Add owner-agnostic service tokens

Introduces ServiceKey, a parallel primitive to APIKey for server-to-server
auth where the owner is not an authkit user (e.g. an application or tenant
row the consumer manages). owner_id has no FK and no RBAC linkage; cascade
on owner-delete is the consumer's responsibility. AuthenticateServiceKey
returns *ServiceKey directly rather than *Principal since service tokens
have no user.

Also exports MintOpaqueSecret / HashOpaqueSecret / ParseOpaqueSecret so
both API-key and service-key code share one mint/parse implementation
instead of duplicating it. Deps.ServiceKeys is required (panics in New
if nil) — existing call sites must add ServiceKeys: stores.ServiceKeys.

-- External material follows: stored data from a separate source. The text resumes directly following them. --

-- ==== Sys2Proof/Tests/Slice0.lean ====
section
/-! SUPPORT. Tests against spec/ (95_test_vectors.md where a row is named) and a witness for the hypotheses of each
statement, at the ends of their ranges. -/

open Sys2Proof Sys2Proof.Machine

namespace Sys2Proof.Tests

/-! ### Small states and operands -/

/-- Connection 1 holds `ds` and is the current one. -/
def on (ds : DecodeState) : State := { State.reset with conns := [(1, ⟨ds, 0⟩)], conn := 1 }

def awaiting : DecodeState := .boundEmpty
def split : DecodeState := { DecodeState.boundEmpty with phase := .headerSplit, lowHalf := 0x0002#16 }
/-- 2 bytes of a frame of `target` bytes have been received. -/
def payload (target : Len) : DecodeState :=
  { DecodeState.boundEmpty with phase := .awaitingPayload, target := target, received := 2#11, frame := some [0x01#8, 0x02#8] }

/-- `c` is the next command on connection 1, in a state where that connection holds `ds`. -/
def waiting (ds : DecodeState) (word : Word) (ops : Operands) : State := { on ds with conn := 0, pending := [⟨1, word, ops⟩] }

def ops (buf : List Byte) : Operands := { leastOperands with buf := buf, mtu := 1500 }

/-- The unit of 95_test_vectors.md V2: an odd payload and its pad byte. -/
def odd : StreamUnit := ⟨0xfffc0003#32, [0x11#8, 0x22#8, 0x33#8], 0x00#8⟩
/-- The unit of V1: an even payload. -/
def even : StreamUnit := ⟨0xfffd0002#32, [0xAA#8, 0xBB#8], 0x00#8⟩

def zeros (n : Nat) : List Byte := List.replicate n 0#8

theorem zeros_length (n : Nat) : (zeros n).length = n := List.length_replicate

/-! ### Operand ranges (30_encoding.md R71) -/

theorem test_wellFormed_accepts : (Instr.deliver [] 65535 []).wellFormed ∧ (Instr.encode (zeros 2047) 65535).wellFormed
    ∧ (Instr.encode [] 1).wellFormed ∧ (Instr.encodeHeader 2047#16).wellFormed
    ∧ (Instr.decodeHeader [0#8, 0#8, 0#8, 0#8]).wellFormed := by
  simp [Instr.wellFormed, Config.operandMax, Config.lenMax, zeros_length]

theorem test_wellFormed_refuses_wide_mtu : (Instr.deliver [] 65536 []).wellFormed = false := by decide
theorem test_wellFormed_refuses_long_frame : (Instr.encode (zeros 2048) 512).wellFormed = false := by
  simp [Instr.wellFormed, Config.lenMax, zeros_length]
theorem test_wellFormed_refuses_zero_mps : (Instr.encode [] 0).wellFormed = false := by decide
theorem test_wellFormed_refuses_wide_mps : (Instr.encode [] 65536).wellFormed = false := by decide
theorem test_wellFormed_refuses_long_length : (Instr.encodeHeader 2048#16).wellFormed = false := by decide
theorem test_wellFormed_refuses_short_header : (Instr.decodeHeader [0x2E#8, 0x00#8, 0xD1#8]).wellFormed = false := by decide

/-! ### Command words (30_encoding.md R70, R72), each written out bit by bit -/

theorem test_decode_bind : decode ⟨7, 0b00000000000000000000000000000001#32, leastOperands⟩ = .instr .bind := by decide
theorem test_decode_unbind : decode ⟨7, 0b00000000000000000000000000000010#32, leastOperands⟩ = .instr .unbind := by decide
theorem test_decode_deliver : decode ⟨7, 0b00000000000000000000000000000011#32, ops [0x02#8]⟩ = .instr (.deliver [0x02#8] 1500 []) := by
  decide
theorem test_decode_encode : decode ⟨7, 0b00000000000000000000000000000100#32, { leastOperands with frame := [0x5A#8], mps := 512 }⟩
    = .instr (.encode [0x5A#8] 512) := by decide
theorem test_decode_encodeHeader : decode ⟨7, 0b00000000000000000000000000000101#32, { leastOperands with len := 46#16 }⟩
    = .instr (.encodeHeader 46#16) := by decide
theorem test_decode_decodeHeader :
    decode ⟨7, 0b00000000000000000000000000000110#32, { leastOperands with hdr := [0x2E#8, 0x00#8, 0xD1#8, 0xFF#8] }⟩
      = .instr (.decodeHeader [0x2E#8, 0x00#8, 0xD1#8, 0xFF#8]) := by decide

/-- B6 to B10. -/
theorem test_decode_reserved : ∀ w ∈ [0x00000000#32, 0x00000007#32, 0x0000000F#32, 0x00000013#32, 0x80000001#32],
    decode ⟨7, w, leastOperands⟩ = .reservedCommand w := by simp [decode, reservedField, opcField]

theorem test_table_words : (List.range 8).map (decodeTableWord 32)
    = [none, some .bind, some .unbind, some (.deliver [] 0 []), some (.encode [] 1), some (.encodeHeader 0#16),
       some (.decodeHeader [0#8, 0#8, 0#8, 0#8]), none] := by decide

/-- B1, as the first command after reset. -/
theorem test_withFetchWord_bind : step (State.reset.withFetchWord 32 1)
    = .next { State.reset with conns := [(0, ⟨.boundEmpty, 0⟩)], outputs := [⟨0, .trace []⟩] } := rfl

/-! ### One step of each command -/

/-- B3 and B4. -/
theorem test_unbind : exec .unbind (on (payload 5#11)) = .next { State.reset with conn := 1, outputs := [⟨1, .trace []⟩] }
    ∧ exec .unbind (on split) = .next { State.reset with conn := 1, outputs := [⟨1, .trace []⟩] } := ⟨rfl, rfl⟩

/-- B2 and B5: the fault is recorded and nothing else changes. -/
theorem test_lifecycle_faults : exec .bind (on split) = .next { on split with faults := [⟨1, .bindWhileBound⟩] }
    ∧ exec .unbind State.reset = .next { State.reset with faults := [⟨0, .unbindUnbound⟩] } := ⟨rfl, rfl⟩

/-- B9, and a BIND after it: a recorded fault stops nothing and is not cleared (60_exceptions.md R170). -/
theorem test_fault_then_bind :
    core.run 2 { State.reset with pending := [⟨1, 0x00000013#32, leastOperands⟩, ⟨1, 0x00000001#32, leastOperands⟩] }
      = .next { on awaiting with outputs := [⟨1, .trace []⟩], faults := [⟨1, .reservedCommand⟩] } := rfl

/-- H1, H11 and H17. -/
theorem test_encodeHeader : exec (.encodeHeader 0#16) State.reset = .next (State.reset.emit (.header [0x00#8, 0x00#8, 0xFF#8, 0xFF#8]))
    ∧ exec (.encodeHeader 1514#16) State.reset = .next (State.reset.emit (.header [0xEA#8, 0x05#8, 0x15#8, 0xFA#8]))
    ∧ exec (.encodeHeader 2047#16) State.reset = .next (State.reset.emit (.header [0xFF#8, 0x07#8, 0x00#8, 0xF8#8])) :=
  ⟨rfl, rfl, rfl⟩

/-- H21, H24, H28 and H36. -/
theorem test_decodeHeader :
    exec (.decodeHeader [0x2E#8, 0x00#8, 0xD1#8, 0x07#8]) State.reset = .next (State.reset.emit (.decoded 46#11 true))
      ∧ exec (.decodeHeader [0x2E#8, 0xF8#8, 0xD1#8, 0xFF#8]) State.reset = .next (State.reset.emit (.decoded 46#11 true))
      ∧ exec (.decodeHeader [0xFF#8, 0xFF#8, 0xFF#8, 0xFF#8]) State.reset = .next (State.reset.emit (.decoded 2047#11 false))
      ∧ exec (.decodeHeader [0x2E#8, 0x00#8, 0xD1#8, 0xFB#8]) State.reset = .next (State.reset.emit (.decoded 46#11 false)) :=
  ⟨rfl, rfl, rfl, rfl⟩

/-- W4, W6 and W7. -/
theorem test_encode :
    exec (.encode [] 4) State.reset
        = .next (State.reset.emit (.transmit [0x00#8, 0x00#8, 0xFF#8, 0xFF#8, 0x00#8, 0x00#8, 0xFF#8, 0xFF#8]))
      ∧ exec (.encode [0x5A#8] 512) State.reset = .next (State.reset.emit (.transmit [0x01#8, 0x00#8, 0xFE#8, 0xFF#8, 0x5A#8]))
      ∧ exec (.encode [0x5A#8] 5) State.reset
        = .next (State.reset.emit (.transmit [0x01#8, 0x00#8, 0xFE#8, 0xFF#8, 0x5A#8, 0x00#8, 0x00#8, 0xFF#8, 0xFF#8])) :=
  ⟨rfl, rfl, rfl⟩

/-- W15 and W16. -/
theorem test_encode_faults :
    exec (.encode [0xAA#8, 0xBB#8] 0) State.reset = .next { State.reset with faults := [⟨0, .maxPacketSizeZero⟩] }
      ∧ exec (.encode [0xAA#8, 0xBB#8] 65536) State.reset = .next { State.reset with faults := [⟨0, .operandOutOfRange⟩] } :=
  ⟨rfl, rfl⟩

/-- V39, V24 and V25: a pad byte and a sentinel, a header split at the end of a buffer, and its second half. -/
theorem test_deliver_frames :
    exec (.deliver [0x01#8, 0x00#8, 0xFE#8, 0xFF#8, 0x5A#8, 0x00#8, 0x00#8, 0x00#8, 0xFF#8, 0xFF#8] 1500 []) (on awaiting)
        = .next ((on awaiting).emit (.trace [.frame [0x5A#8], .frame []]))
      ∧ exec (.deliver [0x02#8, 0x00#8, 0xFD#8, 0xFF#8, 0xAA#8, 0xBB#8, 0x02#8, 0x00#8] 1500 []) (on awaiting)
        = .next ((on split).emit (.trace [.frame [0xAA#8, 0xBB#8]]))
      ∧ exec (.deliver [0xFD#8, 0xFF#8] 1500 []) (on split)
        = .next ((on { DecodeState.boundEmpty with phase := .awaitingPayload, target := 2#11, frame := some [] }).emit (.trace [])) :=
  ⟨rfl, rfl, rfl⟩

/-- V3, V35 and V40: a pad skip past the end, the check before the size, and the second allocation failing. -/
theorem test_deliver_errors :
    exec (.deliver [0x03#8, 0x00#8, 0xFC#8, 0xFF#8, 0x11#8, 0x22#8, 0x33#8] 1500 []) (on awaiting)
        = .next ((on awaiting |>.setConnection ⟨awaiting, 1⟩).emit (.trace
            [.frame [0x11#8, 0x22#8, 0x33#8], .error .internalAccountingMismatch (Config.errorContext 1 0)]))
      ∧ exec (.deliver [0xFF#8, 0x07#8, 0xFF#8, 0xFF#8] 0 []) (on awaiting)
        = .next ((on awaiting |>.setConnection ⟨awaiting, 1⟩).emit (.trace [.error .badHeaderChecksum (Config.errorContext 1 0)]))
      ∧ exec (.deliver [0x02#8, 0x00#8, 0xFD#8, 0xFF#8, 0xAA#8, 0xBB#8, 0x02#8, 0x00#8, 0xFD#8, 0xFF#8, 0xCC#8, 0xDD#8] 1500 [true, false])
          (on awaiting)
        = .next ((on awaiting |>.setConnection ⟨awaiting, 1⟩).emit (.trace
            [.frame [0xAA#8, 0xBB#8], .error .allocationFailure (Config.errorContext 1 0)])) :=
  ⟨rfl, rfl, rfl⟩

/-- The codes of 10_state.md R21 and 30_encoding.md R69, the sentinel of 00_scope.md R7 and 30_encoding.md R67, and the flag
of 10_state.md R27. -/
theorem test_codes :
    [Phase.awaitingHeader, .headerSplit, .awaitingPayload].map Phase.code = [0#2, 1#2, 2#2]
      ∧ [ErrorKind.badHeaderChecksum, .oversizedFrame, .allocationFailure, .internalAccountingMismatch].map ErrorKind.code
        = [1, 2, 3, 4]
      ∧ bytes32LE Config.padSentinel = [0x00#8, 0x00#8, 0xFF#8, 0xFF#8] ∧ Config.padSentinel = headerWord 0#16
      ∧ split.headerSplitFlag = true ∧ awaiting.headerSplitFlag = false := by decide

/-! ### Witnesses: concrete states and operands that meet the hypotheses of each statement -/

/-- The unit of length 18, the largest accepted under `mtu` 0 (V36). -/
def eighteen : StreamUnit := ⟨0xffed0012#32, zeros 18, 0x00#8⟩

/-- Connection 1 as in `on`, beside a second connection. -/
def beside (ds : DecodeState) : State := { on ds with conns := [(1, ⟨ds, 0⟩), (2, ⟨split, 3⟩)] }

theorem arrives_whole (w : Word) (rest : List Byte) : HeaderArrives awaiting (bytes32LE w ++ rest) w rest := .inl ⟨rfl, rfl⟩

theorem test_witness_ReservedWordsFault :
    (∀ w ∈ [0x00000000#32, 0x00000007#32, 0x0000000F#32, 0x00000010#32, 0x80000001#32],
        (waiting awaiting w leastOperands).pending = [⟨1, w, leastOperands⟩]
          ∧ (w.toNat % 16 = 0 ∨ 7 ≤ w.toNat % 16 ∨ w.toNat / 16 ≠ 0))
      ∧ ∀ w ∈ [0x00000001#32, 0x00000006#32], 1 ≤ w.toNat % 16 ∧ w.toNat % 16 ≤ 6 ∧ w.toNat / 16 = 0 := by
  simp [waiting]

theorem test_witness_DecodeInvertsEncode : decode ⟨7, 0x00000003#32, ops [0x02#8]⟩ = .instr (.deliver [0x02#8] 1500 []) := by decide

theorem test_witness_StepRunsTheOldestCommand :
    (waiting awaiting 0x00000003#32 (ops [0x02#8])).pending = [⟨1, 0x00000003#32, ops [0x02#8]⟩]
      ∧ decode ⟨1, 0x00000003#32, ops [0x02#8]⟩ = .instr (.deliver [0x02#8] 1500 []) := ⟨rfl, by decide⟩

theorem test_witness_IdleStepHoldsTheState : (on (payload 5#11)).pending = [] := rfl

theorem test_witness_LaterCommandsWaitTheirTurn :
    (waiting awaiting 0x00000002#32 leastOperands).pending ≠ [] ∧ (waiting awaiting 0x00000000#32 leastOperands).pending ≠ [] := by
  decide

/-- A command that completes, one that faults, and an idle step. -/
theorem test_witness_OutputsAreAppendedInOrder :
    (∃ t, step (waiting awaiting 0x00000002#32 leastOperands) = .next t ∧ t.outputs = [⟨1, .trace []⟩] ∧ t.faults = [])
      ∧ (waiting awaiting 0x00000002#32 leastOperands).pending = [⟨1, 0x00000002#32, leastOperands⟩]
      ∧ (∃ t, step (waiting awaiting 0x00000001#32 leastOperands) = .next t ∧ t.outputs = [] ∧ t.faults = [⟨1, .bindWhileBound⟩])
      ∧ (∃ t, step State.reset = .next t) ∧ State.reset.pending = [] :=
  ⟨⟨_, rfl, rfl, rfl⟩, rfl, ⟨_, rfl, rfl, rfl⟩, ⟨_, rfl⟩, rfl⟩

theorem test_witness_FaultsAreNeverCleared : ({ on awaiting with faults := [⟨1, .bindWhileBound⟩] } : State).faults ≠ [] := by
  decide

/-- Each case of the statement: a step that records no fault, and one that does. -/
theorem test_witness_FaultingCommandsChangeNothing :
    (∃ t, step (waiting awaiting 0x00000002#32 leastOperands) = .next t ∧ t.faults = [])
      ∧ ∃ t, step (waiting .unbound 0x00000002#32 leastOperands) = .next t ∧ t.faults = [⟨1, .unbindUnbound⟩] :=
  ⟨⟨_, rfl, rfl⟩, ⟨_, rfl, rfl⟩⟩

theorem test_witness_EncodeHeaderReturnsLengthAndComplement : 2047 < (2048#16).toNat ∧ (2047#16).toNat ≤ 2047 := by decide

theorem test_witness_DecodeHeaderReturnsLengthAndValid :
    [0x2E#8, 0x00#8, 0xD1#8].length ≠ 4
      ∧ 0xFFD1002E = (0x2E#8).toNat + 256 * (0x00#8).toNat + 65536 * (0xD1#8).toNat + 16777216 * (0xFF#8).toNat
      ∧ 46 = 0xFFD1002E % 2048 ∧ 46 = (4294967295 - 0xFFD1002E) / 65536 % 2048 := by decide

theorem test_witness_HeaderTestComparesTheComplement : 0xFFD1002E#32 &&& 0x07ff07ff#32 = 0x07D1F82E#32 &&& 0x07ff07ff#32 := by decide

theorem test_witness_ValidHeaderWordsAreCounted : (2047#16).toNat ≤ 2047 := by decide

theorem test_witness_HeaderRoundTrip : (0#16).toNat ≤ 2047 ∧ (2047#16).toNat ≤ 2047 := by decide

Co-Authored-By: Claude Opus 4.7 (1M context) <noreply@anthropic.com>

tokens.go

@@ -19,16 +19,19 @@ const (
 	prefixSession      = "sess"
 	prefixRefresh      = "rfr"
 	prefixAPIKey       = "ak"
+	prefixServiceKey   = "sk"
 	prefixEmailVerify  = "evr"
 	prefixPasswordRset = "pwr"
 	prefixMagicLink    = "mlnk"
 )
 
-// mintSecret generates a new opaque secret of the given prefix kind and
-// returns the plaintext (to be returned to the user, never stored) and the
-// SHA-256 lookup hash (to be stored).
-func mintSecret(prefix string, rng io.Reader) (plaintext string, hash []byte, err error) {
-	const op = "authkit.mintSecret"
+// MintOpaqueSecret generates a fresh opaque secret with the given prefix.
+// Returns the plaintext (show once, never persist) and the SHA-256 lookup
+// hash. A nil rng falls back to crypto/rand.Reader. Exposed so consumers
+// building bespoke storage can produce secrets in the same shape authkit
+// uses internally.
+func MintOpaqueSecret(rng io.Reader, prefix string) (plaintext string, hash []byte, err error) {
+	const op = "authkit.MintOpaqueSecret"
 	if rng == nil {
 		rng = rand.Reader
 	}
@@ -38,27 +41,40 @@ func mintSecret(prefix string, rng io.Reader) (plaintext string, hash []byte, er
 	}
 	body := base64.RawURLEncoding.EncodeToString(buf)
 	plaintext = prefix + "_" + body
-	hash = hashSecret(plaintext)
+	hash = HashOpaqueSecret(plaintext)
 	return plaintext, hash, nil
 }
 
-// hashSecret returns sha256(plaintext) — the lookup key for opaque secrets.
-// Plaintexts have full entropy from a CSPRNG so a plain hash is sufficient
-// (no per-record salt needed; the random body is the salt).
-func hashSecret(plaintext string) []byte {
+// HashOpaqueSecret returns sha256(plaintext) — the lookup key for opaque
+// secrets. Plaintexts have full entropy from a CSPRNG so a plain hash is
+// sufficient (no per-record salt needed; the random body is the salt).
+func HashOpaqueSecret(plaintext string) []byte {
 	sum := sha256.Sum256([]byte(plaintext))
 	return sum[:]
 }
 
-// parseSecret validates that a plaintext starts with the expected prefix
-// and returns the lookup hash. The prefix check is constant-time relative
-// to a fixed-length comparison.
-func parseSecret(prefix, plaintext string) (hash []byte, ok bool) {
+// ParseOpaqueSecret validates that a plaintext begins with the expected
+// prefix and returns the lookup hash. Returns ok=false on prefix mismatch.
+func ParseOpaqueSecret(prefix, plaintext string) (hash []byte, ok bool) {
 	want := prefix + "_"
 	if !strings.HasPrefix(plaintext, want) {
 		return nil, false
 	}
-	return hashSecret(plaintext), true
+	return HashOpaqueSecret(plaintext), true
+}
+
+// mintSecret is the internal entry point; existing callers pass prefix
+// first to match call-site readability ("mint a token of kind X").
+func mintSecret(prefix string, rng io.Reader) (plaintext string, hash []byte, err error) {
+	return MintOpaqueSecret(rng, prefix)
+}
+
+func hashSecret(plaintext string) []byte {
+	return HashOpaqueSecret(plaintext)
+}
+
+func parseSecret(prefix, plaintext string) (hash []byte, ok bool) {
+	return ParseOpaqueSecret(prefix, plaintext)
 }
 
 // constantTimeEqual is a thin wrapper for readability at call sites.